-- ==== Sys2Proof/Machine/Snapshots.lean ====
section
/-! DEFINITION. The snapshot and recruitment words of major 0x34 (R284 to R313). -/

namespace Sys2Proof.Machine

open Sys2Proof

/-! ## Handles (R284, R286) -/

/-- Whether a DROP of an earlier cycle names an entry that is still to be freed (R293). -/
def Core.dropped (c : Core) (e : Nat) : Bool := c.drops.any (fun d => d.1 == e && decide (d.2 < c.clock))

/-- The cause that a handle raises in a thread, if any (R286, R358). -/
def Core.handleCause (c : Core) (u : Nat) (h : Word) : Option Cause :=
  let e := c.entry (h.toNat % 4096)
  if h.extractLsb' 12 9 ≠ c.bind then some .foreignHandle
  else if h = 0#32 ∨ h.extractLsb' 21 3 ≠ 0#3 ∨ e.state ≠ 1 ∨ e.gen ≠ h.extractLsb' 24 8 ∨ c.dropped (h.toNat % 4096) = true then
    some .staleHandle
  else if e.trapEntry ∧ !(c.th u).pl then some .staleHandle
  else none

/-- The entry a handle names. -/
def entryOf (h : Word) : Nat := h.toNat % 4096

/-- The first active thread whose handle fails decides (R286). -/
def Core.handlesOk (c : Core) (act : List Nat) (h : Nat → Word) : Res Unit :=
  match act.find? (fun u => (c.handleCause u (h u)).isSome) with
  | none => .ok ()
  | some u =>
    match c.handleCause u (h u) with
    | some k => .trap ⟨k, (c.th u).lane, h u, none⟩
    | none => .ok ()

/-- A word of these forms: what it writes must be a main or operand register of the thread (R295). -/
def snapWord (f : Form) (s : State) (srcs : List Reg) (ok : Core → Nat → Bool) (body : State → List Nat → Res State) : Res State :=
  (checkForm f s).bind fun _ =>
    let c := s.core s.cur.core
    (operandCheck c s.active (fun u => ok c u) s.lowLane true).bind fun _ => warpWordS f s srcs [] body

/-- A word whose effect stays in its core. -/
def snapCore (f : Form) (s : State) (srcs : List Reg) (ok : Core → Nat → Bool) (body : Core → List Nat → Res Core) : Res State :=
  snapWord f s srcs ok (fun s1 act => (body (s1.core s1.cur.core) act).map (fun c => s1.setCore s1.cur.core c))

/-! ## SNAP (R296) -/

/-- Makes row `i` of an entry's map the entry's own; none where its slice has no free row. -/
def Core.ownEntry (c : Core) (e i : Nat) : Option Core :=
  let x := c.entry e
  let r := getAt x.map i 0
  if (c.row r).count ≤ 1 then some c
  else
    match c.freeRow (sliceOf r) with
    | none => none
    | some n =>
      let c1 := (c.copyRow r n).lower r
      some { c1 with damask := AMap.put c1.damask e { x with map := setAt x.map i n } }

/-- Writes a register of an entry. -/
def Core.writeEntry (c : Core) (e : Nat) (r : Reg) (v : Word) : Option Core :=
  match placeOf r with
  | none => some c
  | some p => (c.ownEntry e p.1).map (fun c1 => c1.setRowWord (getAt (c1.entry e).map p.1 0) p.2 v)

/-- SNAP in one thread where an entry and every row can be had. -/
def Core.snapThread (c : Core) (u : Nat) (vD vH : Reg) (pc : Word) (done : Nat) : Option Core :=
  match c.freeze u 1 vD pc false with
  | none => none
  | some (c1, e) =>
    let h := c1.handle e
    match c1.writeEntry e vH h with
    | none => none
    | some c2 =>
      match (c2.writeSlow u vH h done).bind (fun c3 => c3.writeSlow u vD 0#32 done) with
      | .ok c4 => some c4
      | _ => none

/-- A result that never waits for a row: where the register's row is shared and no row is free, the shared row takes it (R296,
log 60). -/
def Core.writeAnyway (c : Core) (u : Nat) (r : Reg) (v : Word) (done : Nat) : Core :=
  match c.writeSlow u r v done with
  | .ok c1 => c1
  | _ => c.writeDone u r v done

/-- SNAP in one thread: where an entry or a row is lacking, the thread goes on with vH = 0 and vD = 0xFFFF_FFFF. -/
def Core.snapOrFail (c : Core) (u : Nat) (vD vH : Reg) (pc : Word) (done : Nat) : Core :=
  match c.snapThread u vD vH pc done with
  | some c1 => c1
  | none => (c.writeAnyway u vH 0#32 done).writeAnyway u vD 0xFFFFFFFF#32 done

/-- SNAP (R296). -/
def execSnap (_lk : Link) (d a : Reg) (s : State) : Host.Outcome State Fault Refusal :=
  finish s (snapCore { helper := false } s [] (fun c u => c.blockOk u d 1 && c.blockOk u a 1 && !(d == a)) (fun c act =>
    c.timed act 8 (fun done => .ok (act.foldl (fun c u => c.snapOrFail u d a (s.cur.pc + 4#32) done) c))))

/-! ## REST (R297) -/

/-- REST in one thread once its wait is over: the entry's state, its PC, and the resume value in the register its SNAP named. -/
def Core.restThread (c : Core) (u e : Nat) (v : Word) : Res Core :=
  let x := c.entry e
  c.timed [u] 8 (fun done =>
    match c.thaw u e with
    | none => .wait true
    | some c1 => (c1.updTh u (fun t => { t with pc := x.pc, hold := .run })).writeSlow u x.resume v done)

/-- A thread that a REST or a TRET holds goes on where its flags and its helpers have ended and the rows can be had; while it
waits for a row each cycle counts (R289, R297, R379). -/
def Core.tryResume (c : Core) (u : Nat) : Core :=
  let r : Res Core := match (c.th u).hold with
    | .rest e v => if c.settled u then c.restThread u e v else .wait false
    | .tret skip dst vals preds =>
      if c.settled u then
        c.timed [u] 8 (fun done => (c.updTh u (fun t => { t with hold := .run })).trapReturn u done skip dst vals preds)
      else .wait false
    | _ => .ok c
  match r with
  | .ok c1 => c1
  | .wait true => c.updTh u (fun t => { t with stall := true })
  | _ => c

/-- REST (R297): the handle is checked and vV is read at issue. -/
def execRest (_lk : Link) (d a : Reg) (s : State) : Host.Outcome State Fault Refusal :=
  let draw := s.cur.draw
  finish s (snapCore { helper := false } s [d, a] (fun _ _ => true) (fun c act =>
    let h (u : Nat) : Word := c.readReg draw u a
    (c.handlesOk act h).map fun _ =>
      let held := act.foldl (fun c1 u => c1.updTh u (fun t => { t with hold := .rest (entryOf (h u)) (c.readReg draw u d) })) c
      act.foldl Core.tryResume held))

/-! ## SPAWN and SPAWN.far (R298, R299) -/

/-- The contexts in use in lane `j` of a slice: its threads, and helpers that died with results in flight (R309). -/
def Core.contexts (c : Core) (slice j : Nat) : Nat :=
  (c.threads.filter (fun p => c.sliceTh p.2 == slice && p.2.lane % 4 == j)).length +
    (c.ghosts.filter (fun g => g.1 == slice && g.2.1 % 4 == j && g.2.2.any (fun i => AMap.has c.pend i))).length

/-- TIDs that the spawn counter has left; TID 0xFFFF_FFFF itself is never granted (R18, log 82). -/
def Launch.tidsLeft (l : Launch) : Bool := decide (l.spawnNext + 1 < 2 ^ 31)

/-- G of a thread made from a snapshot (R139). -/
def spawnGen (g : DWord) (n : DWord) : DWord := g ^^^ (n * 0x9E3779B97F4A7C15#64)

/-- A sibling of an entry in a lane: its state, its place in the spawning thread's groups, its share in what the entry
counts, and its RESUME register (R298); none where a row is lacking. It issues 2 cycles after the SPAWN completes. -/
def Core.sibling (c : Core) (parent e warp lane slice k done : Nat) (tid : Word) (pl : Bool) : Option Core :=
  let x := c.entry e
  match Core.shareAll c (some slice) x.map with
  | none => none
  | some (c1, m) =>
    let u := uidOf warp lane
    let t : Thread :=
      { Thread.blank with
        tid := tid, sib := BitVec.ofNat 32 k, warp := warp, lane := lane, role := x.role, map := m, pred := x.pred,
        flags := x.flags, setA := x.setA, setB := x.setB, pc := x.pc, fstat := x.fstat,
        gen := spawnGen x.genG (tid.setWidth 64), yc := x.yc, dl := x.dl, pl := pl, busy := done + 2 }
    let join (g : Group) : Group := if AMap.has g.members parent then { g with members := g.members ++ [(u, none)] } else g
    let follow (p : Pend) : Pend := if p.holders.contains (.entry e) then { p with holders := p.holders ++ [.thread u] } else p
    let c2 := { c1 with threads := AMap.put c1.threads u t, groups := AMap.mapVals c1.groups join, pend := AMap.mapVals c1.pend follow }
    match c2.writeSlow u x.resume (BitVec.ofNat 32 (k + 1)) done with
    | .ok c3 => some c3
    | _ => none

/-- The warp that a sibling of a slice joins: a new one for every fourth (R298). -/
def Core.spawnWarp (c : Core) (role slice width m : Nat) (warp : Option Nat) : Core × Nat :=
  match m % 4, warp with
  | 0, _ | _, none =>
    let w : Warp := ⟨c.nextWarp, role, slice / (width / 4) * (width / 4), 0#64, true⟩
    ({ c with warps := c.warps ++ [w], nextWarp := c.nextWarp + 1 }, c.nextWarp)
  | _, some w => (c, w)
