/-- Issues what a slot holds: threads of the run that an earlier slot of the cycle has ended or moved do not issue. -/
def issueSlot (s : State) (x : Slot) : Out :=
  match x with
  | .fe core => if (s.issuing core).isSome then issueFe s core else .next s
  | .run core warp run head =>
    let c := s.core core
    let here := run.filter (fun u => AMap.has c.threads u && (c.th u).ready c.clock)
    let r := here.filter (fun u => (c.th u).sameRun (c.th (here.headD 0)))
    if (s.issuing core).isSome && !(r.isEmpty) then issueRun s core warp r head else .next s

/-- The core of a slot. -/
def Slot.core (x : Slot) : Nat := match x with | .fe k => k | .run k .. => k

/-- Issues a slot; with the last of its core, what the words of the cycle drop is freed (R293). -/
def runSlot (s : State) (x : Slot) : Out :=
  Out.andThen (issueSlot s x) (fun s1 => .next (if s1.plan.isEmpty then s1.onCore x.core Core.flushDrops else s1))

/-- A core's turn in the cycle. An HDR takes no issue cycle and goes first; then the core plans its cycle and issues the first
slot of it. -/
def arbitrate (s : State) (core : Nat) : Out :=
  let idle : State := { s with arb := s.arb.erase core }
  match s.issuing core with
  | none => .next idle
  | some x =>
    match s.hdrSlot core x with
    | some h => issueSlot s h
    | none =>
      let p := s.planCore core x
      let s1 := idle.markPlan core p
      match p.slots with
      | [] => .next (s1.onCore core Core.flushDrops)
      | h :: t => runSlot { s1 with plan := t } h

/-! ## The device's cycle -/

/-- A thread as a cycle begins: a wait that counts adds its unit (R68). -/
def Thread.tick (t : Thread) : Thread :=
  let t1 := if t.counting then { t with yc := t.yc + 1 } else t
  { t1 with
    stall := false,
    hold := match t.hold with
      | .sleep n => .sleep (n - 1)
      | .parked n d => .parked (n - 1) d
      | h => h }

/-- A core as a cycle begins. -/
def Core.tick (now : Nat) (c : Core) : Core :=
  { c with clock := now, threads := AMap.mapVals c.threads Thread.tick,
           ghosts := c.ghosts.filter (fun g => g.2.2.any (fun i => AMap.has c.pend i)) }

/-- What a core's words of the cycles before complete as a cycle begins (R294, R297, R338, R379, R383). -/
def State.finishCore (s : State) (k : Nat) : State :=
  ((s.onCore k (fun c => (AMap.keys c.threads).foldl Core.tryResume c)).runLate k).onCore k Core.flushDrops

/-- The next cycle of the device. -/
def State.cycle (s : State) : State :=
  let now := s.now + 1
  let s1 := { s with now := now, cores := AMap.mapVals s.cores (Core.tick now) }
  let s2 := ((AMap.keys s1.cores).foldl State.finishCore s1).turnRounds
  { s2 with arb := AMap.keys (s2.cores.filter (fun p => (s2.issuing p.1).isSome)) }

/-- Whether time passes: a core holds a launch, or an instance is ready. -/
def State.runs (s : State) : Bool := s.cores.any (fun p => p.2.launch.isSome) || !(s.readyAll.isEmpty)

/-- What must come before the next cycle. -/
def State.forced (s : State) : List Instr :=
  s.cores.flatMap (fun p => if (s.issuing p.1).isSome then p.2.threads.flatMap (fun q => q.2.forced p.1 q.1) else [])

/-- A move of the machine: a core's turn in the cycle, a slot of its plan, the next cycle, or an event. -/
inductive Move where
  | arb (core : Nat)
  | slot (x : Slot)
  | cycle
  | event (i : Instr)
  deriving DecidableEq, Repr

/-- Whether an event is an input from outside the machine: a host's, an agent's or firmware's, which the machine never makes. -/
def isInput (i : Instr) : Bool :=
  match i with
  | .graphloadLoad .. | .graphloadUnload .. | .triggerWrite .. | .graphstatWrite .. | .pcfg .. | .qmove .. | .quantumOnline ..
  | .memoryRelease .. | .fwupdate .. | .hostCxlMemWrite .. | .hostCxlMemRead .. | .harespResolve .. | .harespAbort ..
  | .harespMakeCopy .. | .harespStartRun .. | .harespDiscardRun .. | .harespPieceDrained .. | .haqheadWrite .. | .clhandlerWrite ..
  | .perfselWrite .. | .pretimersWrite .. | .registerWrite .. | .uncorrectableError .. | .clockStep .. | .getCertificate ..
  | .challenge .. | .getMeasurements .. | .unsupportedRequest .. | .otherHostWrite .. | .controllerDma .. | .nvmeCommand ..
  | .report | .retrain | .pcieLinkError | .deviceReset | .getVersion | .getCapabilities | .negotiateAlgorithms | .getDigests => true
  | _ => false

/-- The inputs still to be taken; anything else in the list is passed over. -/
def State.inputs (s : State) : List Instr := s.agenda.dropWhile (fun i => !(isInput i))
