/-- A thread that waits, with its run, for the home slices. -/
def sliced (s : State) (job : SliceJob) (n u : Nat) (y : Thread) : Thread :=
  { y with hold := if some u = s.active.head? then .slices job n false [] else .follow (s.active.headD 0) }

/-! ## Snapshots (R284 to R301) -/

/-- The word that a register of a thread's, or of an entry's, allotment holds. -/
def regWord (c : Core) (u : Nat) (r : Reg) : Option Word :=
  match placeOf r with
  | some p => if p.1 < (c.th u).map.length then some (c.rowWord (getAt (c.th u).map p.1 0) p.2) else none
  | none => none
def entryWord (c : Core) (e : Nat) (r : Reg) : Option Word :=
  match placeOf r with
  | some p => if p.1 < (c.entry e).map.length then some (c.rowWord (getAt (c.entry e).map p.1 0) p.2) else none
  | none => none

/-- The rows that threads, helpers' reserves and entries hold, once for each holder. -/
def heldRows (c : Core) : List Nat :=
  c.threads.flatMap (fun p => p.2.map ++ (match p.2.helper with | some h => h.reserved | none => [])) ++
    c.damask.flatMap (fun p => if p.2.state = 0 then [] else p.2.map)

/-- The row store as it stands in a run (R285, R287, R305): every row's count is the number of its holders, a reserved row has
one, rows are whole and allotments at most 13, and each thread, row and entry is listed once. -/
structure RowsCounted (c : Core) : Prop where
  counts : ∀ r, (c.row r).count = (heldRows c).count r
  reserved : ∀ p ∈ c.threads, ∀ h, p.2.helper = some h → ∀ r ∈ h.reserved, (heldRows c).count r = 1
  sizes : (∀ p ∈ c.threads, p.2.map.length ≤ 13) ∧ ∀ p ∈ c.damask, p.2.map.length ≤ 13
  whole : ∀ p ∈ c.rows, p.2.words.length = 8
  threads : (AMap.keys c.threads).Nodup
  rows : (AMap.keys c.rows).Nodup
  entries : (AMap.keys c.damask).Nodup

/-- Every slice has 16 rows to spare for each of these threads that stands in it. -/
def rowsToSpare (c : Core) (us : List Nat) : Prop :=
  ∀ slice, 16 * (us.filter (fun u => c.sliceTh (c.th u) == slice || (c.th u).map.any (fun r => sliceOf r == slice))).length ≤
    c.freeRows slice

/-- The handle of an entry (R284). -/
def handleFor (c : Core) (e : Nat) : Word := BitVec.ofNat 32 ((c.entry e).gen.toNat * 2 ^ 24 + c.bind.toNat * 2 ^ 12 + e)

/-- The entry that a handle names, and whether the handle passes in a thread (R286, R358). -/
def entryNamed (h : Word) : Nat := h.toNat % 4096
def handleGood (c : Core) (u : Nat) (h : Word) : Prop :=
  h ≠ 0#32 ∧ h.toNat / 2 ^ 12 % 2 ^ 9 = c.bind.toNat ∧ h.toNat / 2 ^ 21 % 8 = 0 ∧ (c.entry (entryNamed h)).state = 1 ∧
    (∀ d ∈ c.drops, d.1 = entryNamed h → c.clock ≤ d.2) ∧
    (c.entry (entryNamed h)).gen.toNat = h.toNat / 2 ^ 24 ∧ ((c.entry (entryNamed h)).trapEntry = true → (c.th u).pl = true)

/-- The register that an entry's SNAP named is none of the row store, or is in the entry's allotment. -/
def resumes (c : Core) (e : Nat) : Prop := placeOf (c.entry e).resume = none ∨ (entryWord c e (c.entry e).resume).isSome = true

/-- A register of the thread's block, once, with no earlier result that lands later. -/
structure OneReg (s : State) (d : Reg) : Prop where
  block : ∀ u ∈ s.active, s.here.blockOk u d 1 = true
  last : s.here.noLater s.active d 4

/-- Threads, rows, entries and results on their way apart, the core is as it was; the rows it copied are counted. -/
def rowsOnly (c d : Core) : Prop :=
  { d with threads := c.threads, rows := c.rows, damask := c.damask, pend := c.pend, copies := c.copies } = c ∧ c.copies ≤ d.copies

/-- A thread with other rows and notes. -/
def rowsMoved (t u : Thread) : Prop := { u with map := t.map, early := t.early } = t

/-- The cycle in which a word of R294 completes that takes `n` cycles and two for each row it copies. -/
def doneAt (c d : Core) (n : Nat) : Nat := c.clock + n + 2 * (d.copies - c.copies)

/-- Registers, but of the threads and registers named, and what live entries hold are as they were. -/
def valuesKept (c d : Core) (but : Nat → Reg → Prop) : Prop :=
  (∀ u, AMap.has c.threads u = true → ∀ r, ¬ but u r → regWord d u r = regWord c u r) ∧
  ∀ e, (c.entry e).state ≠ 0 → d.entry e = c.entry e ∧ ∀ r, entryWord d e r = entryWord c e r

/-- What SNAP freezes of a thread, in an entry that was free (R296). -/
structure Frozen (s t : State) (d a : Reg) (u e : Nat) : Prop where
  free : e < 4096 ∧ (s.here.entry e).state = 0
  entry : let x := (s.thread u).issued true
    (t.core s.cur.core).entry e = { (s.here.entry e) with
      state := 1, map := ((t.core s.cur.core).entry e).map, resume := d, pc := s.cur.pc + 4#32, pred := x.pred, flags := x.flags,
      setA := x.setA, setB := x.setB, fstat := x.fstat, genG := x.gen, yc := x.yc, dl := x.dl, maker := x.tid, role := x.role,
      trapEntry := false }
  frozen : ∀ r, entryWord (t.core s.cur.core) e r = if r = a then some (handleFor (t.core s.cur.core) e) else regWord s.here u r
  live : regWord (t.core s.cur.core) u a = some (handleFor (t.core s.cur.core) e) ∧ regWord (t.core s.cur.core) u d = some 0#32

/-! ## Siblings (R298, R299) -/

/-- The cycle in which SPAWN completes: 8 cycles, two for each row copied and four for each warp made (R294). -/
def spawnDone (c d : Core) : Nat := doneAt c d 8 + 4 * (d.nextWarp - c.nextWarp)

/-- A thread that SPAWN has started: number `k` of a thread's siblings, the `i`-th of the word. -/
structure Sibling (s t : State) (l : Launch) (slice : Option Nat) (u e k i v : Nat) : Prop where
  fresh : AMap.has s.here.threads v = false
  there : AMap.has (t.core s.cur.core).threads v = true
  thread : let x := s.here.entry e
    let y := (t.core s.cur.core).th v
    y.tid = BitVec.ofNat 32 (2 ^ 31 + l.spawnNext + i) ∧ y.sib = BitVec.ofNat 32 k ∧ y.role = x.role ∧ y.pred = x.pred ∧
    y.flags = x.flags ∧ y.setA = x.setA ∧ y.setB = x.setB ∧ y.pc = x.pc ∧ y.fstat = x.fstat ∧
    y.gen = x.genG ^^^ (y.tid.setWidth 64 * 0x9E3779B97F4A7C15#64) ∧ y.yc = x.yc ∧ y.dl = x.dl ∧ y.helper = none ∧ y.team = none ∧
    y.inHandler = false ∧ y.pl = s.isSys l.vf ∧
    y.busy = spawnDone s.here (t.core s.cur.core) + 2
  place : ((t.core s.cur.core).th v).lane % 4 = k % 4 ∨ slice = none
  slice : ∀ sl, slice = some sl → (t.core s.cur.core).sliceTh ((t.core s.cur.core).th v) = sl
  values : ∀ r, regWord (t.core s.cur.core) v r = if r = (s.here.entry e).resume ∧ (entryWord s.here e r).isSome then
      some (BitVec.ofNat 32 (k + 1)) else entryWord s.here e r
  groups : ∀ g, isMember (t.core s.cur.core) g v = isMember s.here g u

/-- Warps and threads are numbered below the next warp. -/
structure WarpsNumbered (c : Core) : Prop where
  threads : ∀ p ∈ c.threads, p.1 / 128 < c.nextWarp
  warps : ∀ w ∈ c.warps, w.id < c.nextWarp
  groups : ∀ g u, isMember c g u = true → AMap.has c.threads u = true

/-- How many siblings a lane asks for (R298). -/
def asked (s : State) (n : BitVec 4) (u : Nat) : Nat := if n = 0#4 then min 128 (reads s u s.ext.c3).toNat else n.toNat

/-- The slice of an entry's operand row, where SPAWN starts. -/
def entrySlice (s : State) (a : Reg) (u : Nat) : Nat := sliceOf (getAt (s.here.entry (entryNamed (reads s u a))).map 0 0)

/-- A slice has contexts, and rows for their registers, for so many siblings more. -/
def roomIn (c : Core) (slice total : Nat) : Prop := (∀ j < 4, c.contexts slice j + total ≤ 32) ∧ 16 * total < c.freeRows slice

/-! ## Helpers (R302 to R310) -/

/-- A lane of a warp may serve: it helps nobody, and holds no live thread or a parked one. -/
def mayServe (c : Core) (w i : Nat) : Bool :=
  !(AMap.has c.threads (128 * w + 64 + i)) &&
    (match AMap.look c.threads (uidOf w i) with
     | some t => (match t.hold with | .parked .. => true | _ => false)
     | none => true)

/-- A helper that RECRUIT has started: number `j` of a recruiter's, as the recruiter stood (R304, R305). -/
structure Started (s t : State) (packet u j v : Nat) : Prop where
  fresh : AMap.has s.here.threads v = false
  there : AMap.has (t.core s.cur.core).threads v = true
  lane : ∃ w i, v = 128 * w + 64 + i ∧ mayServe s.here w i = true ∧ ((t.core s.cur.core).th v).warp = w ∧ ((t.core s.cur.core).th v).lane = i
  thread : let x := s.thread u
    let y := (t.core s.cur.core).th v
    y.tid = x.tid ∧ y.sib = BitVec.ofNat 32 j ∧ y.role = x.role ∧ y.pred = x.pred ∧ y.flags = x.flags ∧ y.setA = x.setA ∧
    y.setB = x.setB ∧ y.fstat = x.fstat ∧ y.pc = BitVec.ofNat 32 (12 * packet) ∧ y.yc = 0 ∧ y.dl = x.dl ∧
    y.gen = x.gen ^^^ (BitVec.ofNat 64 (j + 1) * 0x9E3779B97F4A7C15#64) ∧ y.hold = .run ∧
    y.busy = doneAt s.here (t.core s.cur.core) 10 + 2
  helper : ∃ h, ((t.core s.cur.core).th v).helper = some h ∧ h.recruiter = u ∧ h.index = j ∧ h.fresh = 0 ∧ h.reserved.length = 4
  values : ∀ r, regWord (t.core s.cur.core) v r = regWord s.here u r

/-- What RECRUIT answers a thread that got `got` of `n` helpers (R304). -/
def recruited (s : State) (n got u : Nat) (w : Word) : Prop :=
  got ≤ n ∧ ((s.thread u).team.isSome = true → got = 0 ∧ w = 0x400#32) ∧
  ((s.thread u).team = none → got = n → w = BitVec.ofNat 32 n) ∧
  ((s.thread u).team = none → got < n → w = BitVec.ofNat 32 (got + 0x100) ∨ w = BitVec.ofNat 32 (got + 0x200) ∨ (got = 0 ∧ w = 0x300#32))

YOUR GOAL →
Scan the material above for the string "holders", and copy every line where it is found.

TASK RESULT →
    let follow (p : Pend) : Pend := if p.holders.contains (.entry e) then { p with holders := p.holders ++ [.thread u] } else p
/-- The row store as it stands in a run (R285, R287, R305): every row's count is the number of its holders, a reserved row has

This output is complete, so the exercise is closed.